In my shop I don't work off of goods coming in. The lumber is all pre-purchased and stocked in the back corner. So the two saws are placed near where the lumber is stored.


----------



## Rob_s (Sep 12, 2016)

> If you are so inclined, it could start by considering whether moving the entire shop to the east garage bay might work better. My reasons are that the north and west wall windows are obstructions limiting where tools and shop storage can be located. I suspect the west window is interfering with planning the relocation of the clamps closer to the assembly table. The other reason is that, as now figured, lumber and sheet goods must be carried to the back of the garage. I would personally prefer to have lumber storage closer to the garage doors. Although less than a perfect solution, an existing east wall storage cabinet could be set in front of a window if the shop is moved to the east bay.


I've considered this several times. There are a few issues which keep me from doing it. One is that there are two circuits, with a total of four outlets around the north and west walls (two each) while there is only a single outlet on the east wall. Additionally, the east wall is framed/drywall vs block for the other two, and the other side of the wall is a guest house. This means the framed wall will be harder to attach various things to, and any noise on the east side is heard through the wall moreso than noise on the west. Finally, there is a water heater in the NE corner that serves the guest house, and I'd like to stay clear of it.

I'd love to have the lumber storage in the SE corner though, along with the cutting tools, so that I could offload and process the lumber more easily when it comes in to the shop. I did, however, design the plywood storage cart so that it's on wheels so I can bring the cart to the truck, and I offload stick lumber by moving the assembly table out of the way and backing the truck in. I won't probably be moving around the table and saw, but even if I just back the truck in to the east bay it's still a pretty short run to get the wood to the storage and processing area in the corner.


----------



## WoodES (Oct 8, 2013)

Congrats on the saw and excellent work space.
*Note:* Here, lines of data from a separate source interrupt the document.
/-- EMITTING after `n` decoded records, with limit `t`. -/
def emitAt (n t : Nat) : State :=
  { scanning .emitting [] with recCount := BitVec.ofNat 32 n, latTo := t }

theorem witness_EmitCountsSelectsAndStops :
    1 ≤ (emitAt 0 1).latBy ∧ 1 = (emitAt 0 1).recCount.toNat + 1 ∧
    ((emitAt 0 1).latTo ≠ 0 ∧ 1 = (emitAt 0 1).latTo) ∧
    ¬((emitAt 0 0).latTo ≠ 0 ∧ 1 = (emitAt 0 0).latTo) ∧
    ¬((emitAt 0 2).latTo ≠ 0 ∧ 1 = (emitAt 0 2).latTo) := by decide

theorem witness_UnreachableStatesFaultByName :
    State.reset.src = none ∧ { State.reset with payIdx := 1 }.payIdx ≠ State.reset.hdrDsize ∧
    (headerAt 10 10 7).src = some (List.replicate 12 7) ∧
    (List.replicate 12 (7 : Byte))[(headerAt 10 10 7).cursor]? = some 7 ∧
    2 ≤ (headerAt 10 10 7).hdrIdx.toNat ∧
    (headerAt 10 10 7).hdrSize.toNat ≤ (headerAt 10 10 7).hdrIdx.toNat ∧
    (headerAt 11 2 7).hdrSize ≠ 10 ∧ (headerAt 11 2 7).hdrSize ≠ 12 ∧
    2 ≤ (headerAt 11 2 7).hdrIdx.toNat ∧ { State.reset with latBy := 0 }.latBy = 0 := by decide

/-- START's checks at their boundaries: -1, 0 and the most negative bound fail, 1 and 0 pass. -/
theorem witness_StartChecksThenSeeks :
    busy State.reset = false ∧ busy (scanning .seeking []) = true ∧
    ((0 : Word).toInt ≤ 0 ∧ (0xFFFFFFFF : Word).toInt < 0 ∧ (0x80000000 : Word).toInt ≤ 0) ∧
    (0 < State.reset.cfgFrom.toInt ∧ 0 ≤ State.reset.cfgTo.toInt ∧ 0 < State.reset.cfgBy.toInt) ∧
    State.reset.src = none ∧ ([] : List Byte).length < 2 ^ 32 := by decide

theorem witness_StartChecksThenSeeks_tooLong :
    ∃ (s : State) (bs : List Byte), busy s = false ∧ 0 < s.cfgFrom.toInt ∧ 0 ≤ s.cfgTo.toInt ∧
      0 < s.cfgBy.toInt ∧ s.src = some bs ∧ 2 ^ 32 ≤ bs.length :=
  ⟨{ State.reset with src := some (List.replicate (2 ^ 32) 0) }, List.replicate (2 ^ 32) 0, rfl,
    by decide, by decide, by decide, rfl, by rw [List.length_replicate]⟩

theorem witness_ClearReturnsToIdle :
    busy State.reset = false ∧ busy { State.reset with fsm := .stopped } = false ∧
    busy (scanning .decHdr []) = true := by decide
theorem witness_CsumSeedSeedsAccumulator :
    busy State.reset = false ∧ busy { State.reset with fsm := .stopped } = false ∧
    busy (scanning .decHdr []) = true := by decide
theorem witness_CsumWordAddsOperand :
    busy { State.reset with acc := 0xFFFF, csumData := 1 } = false ∧
    busy (scanning .decHdr []) = true := by decide

theorem witness_CommandWriteDispatch :
    { State.reset with turns := [.write (.offset 0x00) 4 5] }.turns =
      .write (.offset 0x00) 4 5 :: [] ∧
    5 ≤ (5 : Word).toNat ∧ 1 ≤ (1 : Word).toNat ∧ (4 : Word).toNat ≤ 4 ∧
    busy (scanning .seeking []) = true ∧ busy (scanning .emitting []) = true ∧
    busy State.reset = false := by decide

theorem witness_BusyEngineRejectsCommands :
    Instr.csumWord ∈ [Instr.start, .clear, .csumSeed, .csumWord] ∧
    busy (scanning .seeking []) = true ∧ busy (scanning .emitting []) = true := by decide

/-- Each of the six fatal stops, from a state with FATAL_CODE 0. -/
theorem witness_FatalStopLeavesNoResult :
    (nextState (exec .seekStep (seekAt 2))).map (fun t => t.fatalCode) = some 1 ∧
    (nextState (exec .hdrStep (headerAt 12 12 0))).map (fun t => t.fatalCode) = some 2 ∧
    (nextState (exec .hdrStep (headerAt 0 1 11))).map (fun t => t.fatalCode) = some 3 ∧
    (nextState (exec .start { State.reset with cfgBy := 0 })).map (fun t => t.fatalCode) = some 4 ∧
    (nextState (exec .start State.reset)).map (fun t => t.fatalCode) = some 5 ∧
    (nextState (exec .hdrStep (headerAt 0 0 0))).map (fun t => t.fatalCode) = some 6 ∧
    (seekAt 2).fatalCode = 0 ∧ State.reset.fatalCode = 0 := by decide

/-- Each of the three stops with a result, from a state with RESULT_VALID 0. -/
theorem witness_ResultStopKeepsRecords :
    (nextState (exec .hdrStep (scanning .decHdr []))).map (fun t => t.resultValid) = some true ∧
    (nextState (exec .payStep (payloadAt 1 1))).map (fun t => t.resultValid) = some true ∧
    (nextState (exec .emit (emitAt 0 1))).map (fun t => t.resultValid) = some true ∧
    (payloadAt 1 1).resultValid = false := by decide

theorem witness_ResetGivesResetValues :
    { scanning .readPay [1] with turns := [.reset] }.turns = .reset :: [] := by decide

theorem witness_StepRunsDecodedInstruction :
    decode (.fsm (fsmCode (seekAt 0).fsm)) = .ok .seekStep ∧ (seekAt 0).turns = [] ∧
    decode (.command 1) = .ok .start ∧
    { State.reset with turns := [.write (.bus Config.baseAddr) 4 1] }.turns =
      .write (.bus Config.baseAddr) 4 1 :: [] ∧
    (scanning .decHdr (encodeH12 maxH12)).src = some (encodeH12 maxH12) ∧
    decode (.frame ((encodeH12 maxH12).drop (scanning .decHdr []).cursor)) = .ok (.hdr12 maxH12) :=
  ⟨by decide, by decide, by decide, rfl, by decide, by decide⟩

theorem witness_IdleEngineKeepsState :
    State.reset.fsm = .idle ∧ { State.reset with fsm := .stopped }.fsm = .stopped ∧
    State.reset.turns = [] := by decide

theorem witness_FsmTransitionsAreTheTable :
    (nextState (step (seekAt 1))).map (fun t => t.fsm) = some .decHdr ∧ (seekAt 1).turns = [] := by
  decide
When I laid out my shop that is a similar size, I carefully considered how I planned to use the space. As the shop was a new build I did have some flexibility. I have a single 10' garage door near one corner on the long side of the shop. From there, the work flow drove the layout. With sheet goods stored along the wall immediate adjacent to the garage door and the table saw closer to the garage door oriented with the long axis of the shop near the center. My outfeed table is 8'x8' and serves as outfeed for the table saw, assembly, table, and provides long storage for board stock in the under side center of the table. The out side of the center table houses my various tool carts that act as drawers on wheels. Essentially the work flows from full sheet or rough stock around the shop to the finish area on the wall adjacent to the garage door. The tools are all on mobile bases to allow use and storage when unused. I still have several areas to tweek (after producing some results for SWMBO), but the space is coming along nicely.

Bottom line, think about how you will use the space for each stage of the projects you plan to make.

Keep the areas flexible to allow for changes or new tools and have fun.


----------



## Redoak49 (Dec 15, 2012)

No matter how well you plan, the shop will change. Put everything on wheels and move things as needed.

I do not break down sheet goods in my shop but use a track saw in another area or outside. I configure my shop to meet the project I am working on. If I am planning long boards, I pull the planer out from the wall, move the cabinet saw, and open a door.


----------



## rwe2156 (May 7, 2014)

First, I would reverse the direction of the TS so material comes in thru the door.

Second, I would consider putting the right side of the TS against the wall and assembly bench in the center.


----------



## Rob_s (Sep 12, 2016)

> First, I would reverse the direction of the TS so material comes in thru the door.


Material doesn't come in through the door for me because it all gets pre-purchased and stocked in the back-left corner. I can't really come up with an alternate location for the material storage that (a) gets the TS to a point where the infeed is coming from outside and (b) keeps the materials as close to the infeed as possible.

As mentioned above, ideally I'd have the material storage all along the bottom-right corner and the TS just to the left/west of that, but I can't really use that wall or that side of the space for woodworking due to the reasons outlined.


----------



## pintodeluxe (Sep 12, 2010)

I'm in favor of dedicated outfeed support and separate assembly table. I like an assembly / power tool surface to be about 38-39" high. I think a 48×56" size works pretty well.

The outfeed support can be even smaller, and still catch full sheets of plywood safely. Some of it depends on the size of your saw of course. Or you could make the outfeed table pretty compact, which would work for boards up to 6' long, and add an outfeed roller for full sheets of ply.

I just know a 4×8 table would not work in my shop. If I needed that much work surface, I would rather have two rolling carts than one big one.

Good luck on the new layout. Go with mobile bases and double-lock casters on everything, that way if you change your mind, it's easy to fix.


----------



## Rob_s (Sep 12, 2016)

The 4×8 has been an issue on some rare occasions just in terms of having to walk around it but otherwise I have more than enough room for the mass of the table and the larger size has come in handy several times. it was a product of already having the rolling pipe base and the ease of simply slapping down two 3/4' plywood sheets and some hardboard on top to get an instant table.

If I was starting from scratch though I might do two tables I could clamp together, but then the merged tables wouldn't be as easy to roll around. I was toying with splitting the outfeed table into two pieces.


----------